-------- GIVEN INFORMATION --------

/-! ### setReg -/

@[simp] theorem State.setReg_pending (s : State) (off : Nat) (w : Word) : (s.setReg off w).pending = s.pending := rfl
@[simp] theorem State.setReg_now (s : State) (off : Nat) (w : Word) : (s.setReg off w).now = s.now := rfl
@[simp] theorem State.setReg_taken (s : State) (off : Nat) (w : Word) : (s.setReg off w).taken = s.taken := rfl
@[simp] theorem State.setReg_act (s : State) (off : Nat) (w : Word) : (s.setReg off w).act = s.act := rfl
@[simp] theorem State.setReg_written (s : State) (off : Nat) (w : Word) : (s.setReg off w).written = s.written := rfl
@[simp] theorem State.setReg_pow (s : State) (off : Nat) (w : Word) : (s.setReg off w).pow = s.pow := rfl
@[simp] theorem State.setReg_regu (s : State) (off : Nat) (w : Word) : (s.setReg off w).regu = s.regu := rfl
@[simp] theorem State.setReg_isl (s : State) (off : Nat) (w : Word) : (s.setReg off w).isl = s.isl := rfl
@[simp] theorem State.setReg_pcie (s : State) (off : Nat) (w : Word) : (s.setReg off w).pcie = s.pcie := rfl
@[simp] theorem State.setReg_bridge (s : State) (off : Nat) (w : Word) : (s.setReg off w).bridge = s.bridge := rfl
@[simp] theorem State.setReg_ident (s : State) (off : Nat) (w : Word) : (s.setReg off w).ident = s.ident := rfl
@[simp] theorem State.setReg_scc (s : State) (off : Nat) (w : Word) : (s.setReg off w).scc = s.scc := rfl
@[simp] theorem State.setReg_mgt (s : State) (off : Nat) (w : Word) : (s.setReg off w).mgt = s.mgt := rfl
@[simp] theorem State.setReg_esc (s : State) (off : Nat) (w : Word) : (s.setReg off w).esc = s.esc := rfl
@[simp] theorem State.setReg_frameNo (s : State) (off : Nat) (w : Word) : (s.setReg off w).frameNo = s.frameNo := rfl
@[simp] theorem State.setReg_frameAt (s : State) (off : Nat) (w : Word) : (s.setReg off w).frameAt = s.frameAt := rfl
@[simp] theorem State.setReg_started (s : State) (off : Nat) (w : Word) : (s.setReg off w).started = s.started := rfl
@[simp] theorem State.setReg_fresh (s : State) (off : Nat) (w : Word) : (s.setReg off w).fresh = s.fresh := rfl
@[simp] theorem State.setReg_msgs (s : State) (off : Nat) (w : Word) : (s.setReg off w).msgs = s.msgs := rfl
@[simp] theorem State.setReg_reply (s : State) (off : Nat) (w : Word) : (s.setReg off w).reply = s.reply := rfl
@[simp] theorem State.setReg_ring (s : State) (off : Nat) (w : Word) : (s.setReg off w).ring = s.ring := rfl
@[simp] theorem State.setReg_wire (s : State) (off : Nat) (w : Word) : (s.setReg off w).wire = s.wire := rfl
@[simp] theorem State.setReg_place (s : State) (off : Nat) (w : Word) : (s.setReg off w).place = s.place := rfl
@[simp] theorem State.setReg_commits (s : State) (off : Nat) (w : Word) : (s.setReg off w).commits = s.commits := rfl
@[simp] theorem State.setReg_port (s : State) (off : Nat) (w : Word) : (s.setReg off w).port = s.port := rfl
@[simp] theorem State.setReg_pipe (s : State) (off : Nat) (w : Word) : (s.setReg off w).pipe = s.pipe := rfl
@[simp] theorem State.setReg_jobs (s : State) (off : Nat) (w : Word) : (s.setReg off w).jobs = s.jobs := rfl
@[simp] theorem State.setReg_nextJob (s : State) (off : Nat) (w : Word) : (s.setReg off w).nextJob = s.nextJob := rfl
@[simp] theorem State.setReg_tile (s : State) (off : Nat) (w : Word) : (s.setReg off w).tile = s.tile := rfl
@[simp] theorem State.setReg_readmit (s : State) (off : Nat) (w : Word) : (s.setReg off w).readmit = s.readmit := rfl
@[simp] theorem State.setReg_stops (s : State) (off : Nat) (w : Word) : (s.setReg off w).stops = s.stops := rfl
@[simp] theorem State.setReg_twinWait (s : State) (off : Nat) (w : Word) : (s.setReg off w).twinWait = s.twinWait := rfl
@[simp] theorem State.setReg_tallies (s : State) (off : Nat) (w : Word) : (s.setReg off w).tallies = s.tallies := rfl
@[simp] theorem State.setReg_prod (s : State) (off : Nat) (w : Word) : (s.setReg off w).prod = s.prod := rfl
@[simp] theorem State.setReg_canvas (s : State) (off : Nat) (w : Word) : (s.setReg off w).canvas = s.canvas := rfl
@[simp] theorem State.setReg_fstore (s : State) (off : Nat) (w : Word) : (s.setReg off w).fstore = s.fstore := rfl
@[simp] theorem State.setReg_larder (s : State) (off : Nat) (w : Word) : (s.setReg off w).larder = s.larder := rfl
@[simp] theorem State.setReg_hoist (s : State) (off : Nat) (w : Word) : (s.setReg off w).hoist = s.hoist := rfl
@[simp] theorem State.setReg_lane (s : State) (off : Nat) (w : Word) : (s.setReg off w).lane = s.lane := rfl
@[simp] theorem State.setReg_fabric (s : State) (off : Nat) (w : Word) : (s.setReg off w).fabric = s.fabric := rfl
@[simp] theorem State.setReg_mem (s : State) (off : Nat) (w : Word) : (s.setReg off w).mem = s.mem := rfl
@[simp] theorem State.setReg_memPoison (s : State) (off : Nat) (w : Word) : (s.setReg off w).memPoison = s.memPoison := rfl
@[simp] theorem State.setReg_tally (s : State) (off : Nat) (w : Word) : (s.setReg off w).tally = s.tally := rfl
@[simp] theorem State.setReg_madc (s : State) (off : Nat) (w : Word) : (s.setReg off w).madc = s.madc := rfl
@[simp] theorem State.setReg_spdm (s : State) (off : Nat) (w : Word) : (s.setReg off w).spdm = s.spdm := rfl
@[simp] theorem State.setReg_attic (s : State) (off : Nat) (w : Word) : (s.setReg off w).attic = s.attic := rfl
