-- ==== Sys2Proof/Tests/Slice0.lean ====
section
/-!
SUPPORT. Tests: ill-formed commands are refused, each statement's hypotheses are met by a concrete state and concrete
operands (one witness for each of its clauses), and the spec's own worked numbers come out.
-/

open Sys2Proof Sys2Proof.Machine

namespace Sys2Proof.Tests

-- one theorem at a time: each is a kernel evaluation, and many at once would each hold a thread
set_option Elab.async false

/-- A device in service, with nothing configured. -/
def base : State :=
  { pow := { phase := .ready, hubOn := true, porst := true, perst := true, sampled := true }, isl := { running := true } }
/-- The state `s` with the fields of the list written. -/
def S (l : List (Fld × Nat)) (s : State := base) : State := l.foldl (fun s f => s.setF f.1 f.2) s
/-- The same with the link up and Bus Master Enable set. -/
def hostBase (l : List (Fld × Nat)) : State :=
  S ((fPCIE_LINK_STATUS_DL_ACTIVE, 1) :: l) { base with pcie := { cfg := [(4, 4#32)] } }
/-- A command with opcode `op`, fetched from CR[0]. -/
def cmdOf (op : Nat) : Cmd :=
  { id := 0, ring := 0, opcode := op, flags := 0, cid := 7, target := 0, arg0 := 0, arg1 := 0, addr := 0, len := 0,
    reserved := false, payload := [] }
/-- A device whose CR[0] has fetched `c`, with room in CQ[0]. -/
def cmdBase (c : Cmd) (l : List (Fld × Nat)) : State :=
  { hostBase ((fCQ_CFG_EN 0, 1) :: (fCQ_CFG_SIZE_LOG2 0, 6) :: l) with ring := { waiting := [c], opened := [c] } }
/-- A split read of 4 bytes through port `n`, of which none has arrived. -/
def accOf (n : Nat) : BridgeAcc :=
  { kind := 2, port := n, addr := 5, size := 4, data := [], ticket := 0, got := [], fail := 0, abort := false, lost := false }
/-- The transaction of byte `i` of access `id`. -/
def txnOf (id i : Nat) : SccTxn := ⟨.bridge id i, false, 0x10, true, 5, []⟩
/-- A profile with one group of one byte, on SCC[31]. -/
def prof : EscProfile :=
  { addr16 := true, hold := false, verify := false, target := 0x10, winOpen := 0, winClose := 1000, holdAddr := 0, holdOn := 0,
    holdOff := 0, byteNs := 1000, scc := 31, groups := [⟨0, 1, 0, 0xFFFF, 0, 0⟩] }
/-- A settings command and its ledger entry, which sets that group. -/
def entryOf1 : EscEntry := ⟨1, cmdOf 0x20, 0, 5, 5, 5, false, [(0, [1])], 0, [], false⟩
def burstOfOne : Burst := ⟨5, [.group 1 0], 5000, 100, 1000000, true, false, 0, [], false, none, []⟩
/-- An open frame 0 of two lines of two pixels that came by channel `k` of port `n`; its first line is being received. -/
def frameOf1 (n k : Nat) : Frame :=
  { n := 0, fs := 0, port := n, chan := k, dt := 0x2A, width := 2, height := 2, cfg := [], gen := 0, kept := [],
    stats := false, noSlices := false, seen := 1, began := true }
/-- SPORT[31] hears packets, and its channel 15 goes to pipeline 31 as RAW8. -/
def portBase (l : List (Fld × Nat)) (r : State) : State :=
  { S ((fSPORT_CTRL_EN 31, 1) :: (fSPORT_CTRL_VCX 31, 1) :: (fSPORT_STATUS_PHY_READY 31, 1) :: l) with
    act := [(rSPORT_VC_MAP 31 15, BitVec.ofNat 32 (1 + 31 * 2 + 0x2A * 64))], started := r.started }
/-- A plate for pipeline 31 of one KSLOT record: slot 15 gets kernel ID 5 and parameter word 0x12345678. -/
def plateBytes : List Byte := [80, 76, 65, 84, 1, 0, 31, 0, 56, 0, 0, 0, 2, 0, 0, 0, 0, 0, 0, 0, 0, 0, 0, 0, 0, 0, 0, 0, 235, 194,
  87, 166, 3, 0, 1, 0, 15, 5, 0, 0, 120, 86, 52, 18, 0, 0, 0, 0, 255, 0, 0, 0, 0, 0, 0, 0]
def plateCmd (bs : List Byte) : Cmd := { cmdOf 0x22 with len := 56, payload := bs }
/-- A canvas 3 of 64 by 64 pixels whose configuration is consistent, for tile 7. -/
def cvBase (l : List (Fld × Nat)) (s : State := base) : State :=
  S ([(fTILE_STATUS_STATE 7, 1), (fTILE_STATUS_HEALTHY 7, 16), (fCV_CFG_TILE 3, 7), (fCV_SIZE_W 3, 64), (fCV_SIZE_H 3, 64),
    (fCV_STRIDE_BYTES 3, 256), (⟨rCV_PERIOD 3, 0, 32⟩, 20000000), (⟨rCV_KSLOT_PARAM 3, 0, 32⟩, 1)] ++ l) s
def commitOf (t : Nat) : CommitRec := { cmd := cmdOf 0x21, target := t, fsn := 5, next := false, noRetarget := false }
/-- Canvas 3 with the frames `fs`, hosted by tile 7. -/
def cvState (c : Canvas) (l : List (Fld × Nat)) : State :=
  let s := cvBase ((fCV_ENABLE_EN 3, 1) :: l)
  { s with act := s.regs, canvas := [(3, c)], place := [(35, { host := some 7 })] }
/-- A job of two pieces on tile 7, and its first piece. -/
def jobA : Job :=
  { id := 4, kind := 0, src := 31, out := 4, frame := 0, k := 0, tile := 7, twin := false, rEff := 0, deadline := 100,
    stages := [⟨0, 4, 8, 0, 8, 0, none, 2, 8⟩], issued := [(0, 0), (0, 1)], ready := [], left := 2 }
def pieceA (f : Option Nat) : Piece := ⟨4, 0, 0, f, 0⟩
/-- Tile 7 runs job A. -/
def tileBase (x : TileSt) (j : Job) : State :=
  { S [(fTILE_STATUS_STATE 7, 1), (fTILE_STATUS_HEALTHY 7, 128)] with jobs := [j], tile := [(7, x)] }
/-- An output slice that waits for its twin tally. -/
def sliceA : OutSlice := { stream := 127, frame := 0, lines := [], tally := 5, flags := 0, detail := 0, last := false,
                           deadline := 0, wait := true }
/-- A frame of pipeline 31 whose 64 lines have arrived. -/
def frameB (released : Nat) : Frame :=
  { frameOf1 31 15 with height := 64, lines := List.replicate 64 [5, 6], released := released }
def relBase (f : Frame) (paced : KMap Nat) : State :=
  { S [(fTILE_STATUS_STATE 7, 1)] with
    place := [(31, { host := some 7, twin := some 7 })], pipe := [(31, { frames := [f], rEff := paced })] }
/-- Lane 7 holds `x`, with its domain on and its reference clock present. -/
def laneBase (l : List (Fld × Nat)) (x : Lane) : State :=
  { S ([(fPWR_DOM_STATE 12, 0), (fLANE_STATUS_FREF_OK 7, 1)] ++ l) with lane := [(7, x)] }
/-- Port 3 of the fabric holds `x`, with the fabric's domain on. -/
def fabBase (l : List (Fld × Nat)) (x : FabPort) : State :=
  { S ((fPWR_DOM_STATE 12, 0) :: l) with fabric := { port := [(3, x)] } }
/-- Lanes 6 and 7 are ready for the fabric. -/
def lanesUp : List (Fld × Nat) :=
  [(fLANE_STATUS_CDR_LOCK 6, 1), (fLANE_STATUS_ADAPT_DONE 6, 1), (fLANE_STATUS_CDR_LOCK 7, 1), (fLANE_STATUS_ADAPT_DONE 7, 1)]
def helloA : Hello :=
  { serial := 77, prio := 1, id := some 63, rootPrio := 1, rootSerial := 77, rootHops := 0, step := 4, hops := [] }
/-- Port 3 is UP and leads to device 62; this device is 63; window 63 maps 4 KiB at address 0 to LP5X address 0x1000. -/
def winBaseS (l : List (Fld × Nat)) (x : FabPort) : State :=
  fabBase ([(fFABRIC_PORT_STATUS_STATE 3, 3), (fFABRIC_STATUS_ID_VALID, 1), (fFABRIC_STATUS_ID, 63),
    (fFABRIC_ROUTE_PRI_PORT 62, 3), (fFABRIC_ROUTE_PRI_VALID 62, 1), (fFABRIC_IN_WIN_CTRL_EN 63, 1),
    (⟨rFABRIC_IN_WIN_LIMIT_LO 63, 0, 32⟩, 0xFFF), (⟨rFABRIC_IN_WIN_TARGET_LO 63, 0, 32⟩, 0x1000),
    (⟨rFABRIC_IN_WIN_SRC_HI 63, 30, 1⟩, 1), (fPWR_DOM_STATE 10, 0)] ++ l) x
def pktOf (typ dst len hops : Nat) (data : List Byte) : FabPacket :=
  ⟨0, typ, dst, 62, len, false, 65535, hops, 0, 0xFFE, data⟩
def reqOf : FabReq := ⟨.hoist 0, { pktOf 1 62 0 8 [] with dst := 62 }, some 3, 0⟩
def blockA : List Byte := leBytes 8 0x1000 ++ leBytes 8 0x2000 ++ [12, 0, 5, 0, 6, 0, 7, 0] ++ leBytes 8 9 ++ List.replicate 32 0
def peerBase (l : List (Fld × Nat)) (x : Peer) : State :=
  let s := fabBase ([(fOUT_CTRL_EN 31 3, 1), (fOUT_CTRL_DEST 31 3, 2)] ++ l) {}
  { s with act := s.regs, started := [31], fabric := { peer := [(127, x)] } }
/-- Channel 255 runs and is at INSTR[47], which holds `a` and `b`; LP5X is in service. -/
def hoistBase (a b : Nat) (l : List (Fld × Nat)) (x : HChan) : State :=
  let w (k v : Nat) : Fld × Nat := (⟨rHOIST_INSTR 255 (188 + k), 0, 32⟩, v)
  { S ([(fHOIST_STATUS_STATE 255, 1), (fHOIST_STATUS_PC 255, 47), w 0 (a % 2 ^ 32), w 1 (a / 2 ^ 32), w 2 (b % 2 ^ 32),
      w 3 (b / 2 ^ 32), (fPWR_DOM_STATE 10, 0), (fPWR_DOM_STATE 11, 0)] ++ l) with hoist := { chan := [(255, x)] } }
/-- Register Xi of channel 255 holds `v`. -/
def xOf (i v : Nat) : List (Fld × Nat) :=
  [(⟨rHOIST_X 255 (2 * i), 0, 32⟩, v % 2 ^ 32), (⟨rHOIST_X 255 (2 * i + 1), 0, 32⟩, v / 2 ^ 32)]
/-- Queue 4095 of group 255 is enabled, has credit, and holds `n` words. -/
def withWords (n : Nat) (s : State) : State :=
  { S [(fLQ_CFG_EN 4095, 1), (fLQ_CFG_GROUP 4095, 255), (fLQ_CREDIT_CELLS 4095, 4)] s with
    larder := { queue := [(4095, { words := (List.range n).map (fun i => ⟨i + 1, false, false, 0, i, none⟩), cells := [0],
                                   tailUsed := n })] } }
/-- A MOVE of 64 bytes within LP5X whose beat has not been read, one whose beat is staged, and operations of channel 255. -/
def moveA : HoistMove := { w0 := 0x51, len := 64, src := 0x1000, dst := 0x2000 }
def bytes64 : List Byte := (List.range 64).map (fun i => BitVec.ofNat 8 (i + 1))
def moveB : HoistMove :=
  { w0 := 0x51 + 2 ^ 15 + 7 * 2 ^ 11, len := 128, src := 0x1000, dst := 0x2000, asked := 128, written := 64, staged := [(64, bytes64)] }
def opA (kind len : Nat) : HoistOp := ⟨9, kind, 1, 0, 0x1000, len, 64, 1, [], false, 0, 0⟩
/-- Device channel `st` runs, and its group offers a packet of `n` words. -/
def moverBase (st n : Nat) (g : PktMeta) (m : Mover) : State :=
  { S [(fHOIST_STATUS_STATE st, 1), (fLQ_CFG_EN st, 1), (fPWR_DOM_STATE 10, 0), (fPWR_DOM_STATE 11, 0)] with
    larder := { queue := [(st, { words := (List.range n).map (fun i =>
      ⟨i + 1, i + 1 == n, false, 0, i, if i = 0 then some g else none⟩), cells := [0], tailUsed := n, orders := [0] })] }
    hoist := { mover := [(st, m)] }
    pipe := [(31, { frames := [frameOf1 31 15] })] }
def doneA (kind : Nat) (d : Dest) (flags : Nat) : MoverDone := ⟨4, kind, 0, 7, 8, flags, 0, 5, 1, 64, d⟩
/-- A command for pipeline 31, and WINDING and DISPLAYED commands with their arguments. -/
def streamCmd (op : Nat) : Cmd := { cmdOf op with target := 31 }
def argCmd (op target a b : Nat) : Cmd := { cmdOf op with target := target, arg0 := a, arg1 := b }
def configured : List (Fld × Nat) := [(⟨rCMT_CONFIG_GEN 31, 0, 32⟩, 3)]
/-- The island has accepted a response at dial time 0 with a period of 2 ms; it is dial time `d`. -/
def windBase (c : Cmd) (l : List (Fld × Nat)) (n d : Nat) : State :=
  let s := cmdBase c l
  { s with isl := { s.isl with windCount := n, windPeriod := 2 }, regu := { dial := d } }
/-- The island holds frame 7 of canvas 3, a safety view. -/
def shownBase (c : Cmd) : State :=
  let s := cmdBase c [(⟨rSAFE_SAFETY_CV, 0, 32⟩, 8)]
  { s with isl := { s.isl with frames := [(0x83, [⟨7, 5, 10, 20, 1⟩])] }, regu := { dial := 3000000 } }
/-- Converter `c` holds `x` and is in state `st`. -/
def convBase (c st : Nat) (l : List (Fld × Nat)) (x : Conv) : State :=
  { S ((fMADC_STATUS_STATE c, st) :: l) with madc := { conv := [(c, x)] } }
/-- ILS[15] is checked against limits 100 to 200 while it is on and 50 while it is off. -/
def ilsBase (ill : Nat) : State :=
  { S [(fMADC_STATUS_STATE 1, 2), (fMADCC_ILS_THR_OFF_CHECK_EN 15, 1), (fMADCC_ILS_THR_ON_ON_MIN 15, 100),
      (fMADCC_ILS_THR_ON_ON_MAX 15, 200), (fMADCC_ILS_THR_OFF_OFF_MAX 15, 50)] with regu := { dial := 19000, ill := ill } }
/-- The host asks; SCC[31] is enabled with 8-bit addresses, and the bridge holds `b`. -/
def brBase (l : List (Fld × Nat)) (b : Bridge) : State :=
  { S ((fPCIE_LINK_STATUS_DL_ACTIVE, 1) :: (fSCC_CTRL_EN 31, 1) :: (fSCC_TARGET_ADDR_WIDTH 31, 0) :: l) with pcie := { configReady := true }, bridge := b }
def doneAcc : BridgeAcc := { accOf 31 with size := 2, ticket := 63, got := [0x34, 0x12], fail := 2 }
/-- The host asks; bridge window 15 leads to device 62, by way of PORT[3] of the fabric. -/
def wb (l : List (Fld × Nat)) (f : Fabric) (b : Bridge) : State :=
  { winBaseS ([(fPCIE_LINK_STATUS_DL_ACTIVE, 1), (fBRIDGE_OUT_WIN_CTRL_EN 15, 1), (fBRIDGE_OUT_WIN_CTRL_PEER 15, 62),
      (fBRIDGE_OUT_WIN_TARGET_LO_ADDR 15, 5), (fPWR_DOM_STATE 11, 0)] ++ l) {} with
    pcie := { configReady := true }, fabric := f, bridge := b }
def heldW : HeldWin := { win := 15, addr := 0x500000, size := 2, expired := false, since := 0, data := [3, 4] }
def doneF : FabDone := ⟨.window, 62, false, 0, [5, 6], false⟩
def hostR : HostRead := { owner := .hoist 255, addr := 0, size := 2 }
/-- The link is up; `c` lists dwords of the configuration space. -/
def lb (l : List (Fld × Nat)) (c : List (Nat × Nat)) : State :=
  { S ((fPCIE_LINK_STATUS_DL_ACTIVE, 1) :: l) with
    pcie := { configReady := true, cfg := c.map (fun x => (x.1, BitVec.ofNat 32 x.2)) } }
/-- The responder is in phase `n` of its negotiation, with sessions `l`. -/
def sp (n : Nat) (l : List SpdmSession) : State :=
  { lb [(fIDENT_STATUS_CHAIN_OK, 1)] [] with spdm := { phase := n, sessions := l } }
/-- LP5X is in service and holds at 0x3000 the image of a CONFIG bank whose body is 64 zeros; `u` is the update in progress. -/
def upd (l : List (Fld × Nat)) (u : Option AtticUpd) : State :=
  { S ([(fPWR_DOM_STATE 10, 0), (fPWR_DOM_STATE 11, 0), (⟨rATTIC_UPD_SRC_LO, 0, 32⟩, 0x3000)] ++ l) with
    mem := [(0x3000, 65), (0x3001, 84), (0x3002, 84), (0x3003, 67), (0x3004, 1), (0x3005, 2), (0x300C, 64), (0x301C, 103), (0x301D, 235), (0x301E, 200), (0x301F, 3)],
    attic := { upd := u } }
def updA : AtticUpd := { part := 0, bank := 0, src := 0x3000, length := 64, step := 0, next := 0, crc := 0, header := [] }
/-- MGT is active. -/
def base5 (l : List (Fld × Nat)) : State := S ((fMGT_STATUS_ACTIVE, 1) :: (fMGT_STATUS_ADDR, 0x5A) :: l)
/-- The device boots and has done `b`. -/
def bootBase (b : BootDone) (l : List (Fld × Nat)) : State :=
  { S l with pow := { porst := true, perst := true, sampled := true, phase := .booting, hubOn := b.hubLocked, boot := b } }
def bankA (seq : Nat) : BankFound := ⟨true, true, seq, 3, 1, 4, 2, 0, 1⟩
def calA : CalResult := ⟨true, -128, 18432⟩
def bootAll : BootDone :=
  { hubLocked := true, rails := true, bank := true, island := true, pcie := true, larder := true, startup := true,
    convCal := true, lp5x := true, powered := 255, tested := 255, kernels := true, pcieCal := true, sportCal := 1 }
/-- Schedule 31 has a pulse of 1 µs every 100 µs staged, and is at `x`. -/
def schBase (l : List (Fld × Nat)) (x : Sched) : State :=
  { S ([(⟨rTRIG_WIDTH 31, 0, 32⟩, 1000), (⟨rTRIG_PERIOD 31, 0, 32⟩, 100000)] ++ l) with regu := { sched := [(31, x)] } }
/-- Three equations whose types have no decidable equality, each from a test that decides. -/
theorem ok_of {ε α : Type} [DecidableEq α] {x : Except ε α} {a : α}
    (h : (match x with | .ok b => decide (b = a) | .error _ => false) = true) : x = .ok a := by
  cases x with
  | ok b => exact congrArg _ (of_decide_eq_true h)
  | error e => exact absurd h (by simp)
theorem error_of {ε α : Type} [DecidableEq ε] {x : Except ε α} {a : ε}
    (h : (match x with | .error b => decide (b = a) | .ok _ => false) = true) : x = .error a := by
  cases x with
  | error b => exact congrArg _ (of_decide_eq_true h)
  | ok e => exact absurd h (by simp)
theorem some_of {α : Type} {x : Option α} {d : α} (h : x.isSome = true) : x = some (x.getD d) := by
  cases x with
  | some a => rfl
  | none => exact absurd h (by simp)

--------

* _EXERCISE BRIEF_:
Where the data above reaches the line holding "def heldW : HeldWin", begin printing, and stop after the line holding "The responder is". Each line must be reproduced exactly, with nothing else added.

* _SOLUTION FOR THIS TASK_:
def heldW : HeldWin := { win := 15, addr := 0x500000, size := 2, expired := false, since := 0, data := [3, 4] }
def doneF : FabDone := ⟨.window, 62, false, 0, [5, 6], false⟩
def hostR : HostRead := { owner := .hoist 255, addr := 0, size := 2 }
/-- The link is up; `c` lists dwords of the configuration space. -/
def lb (l : List (Fld × Nat)) (c : List (Nat × Nat)) : State :=
  { S ((fPCIE_LINK_STATUS_DL_ACTIVE, 1) :: l) with
    pcie := { configReady := true, cfg := c.map (fun x => (x.1, BitVec.ofNat 32 x.2)) } }
/-- The responder is in phase `n` of its negotiation, with sessions `l`. -/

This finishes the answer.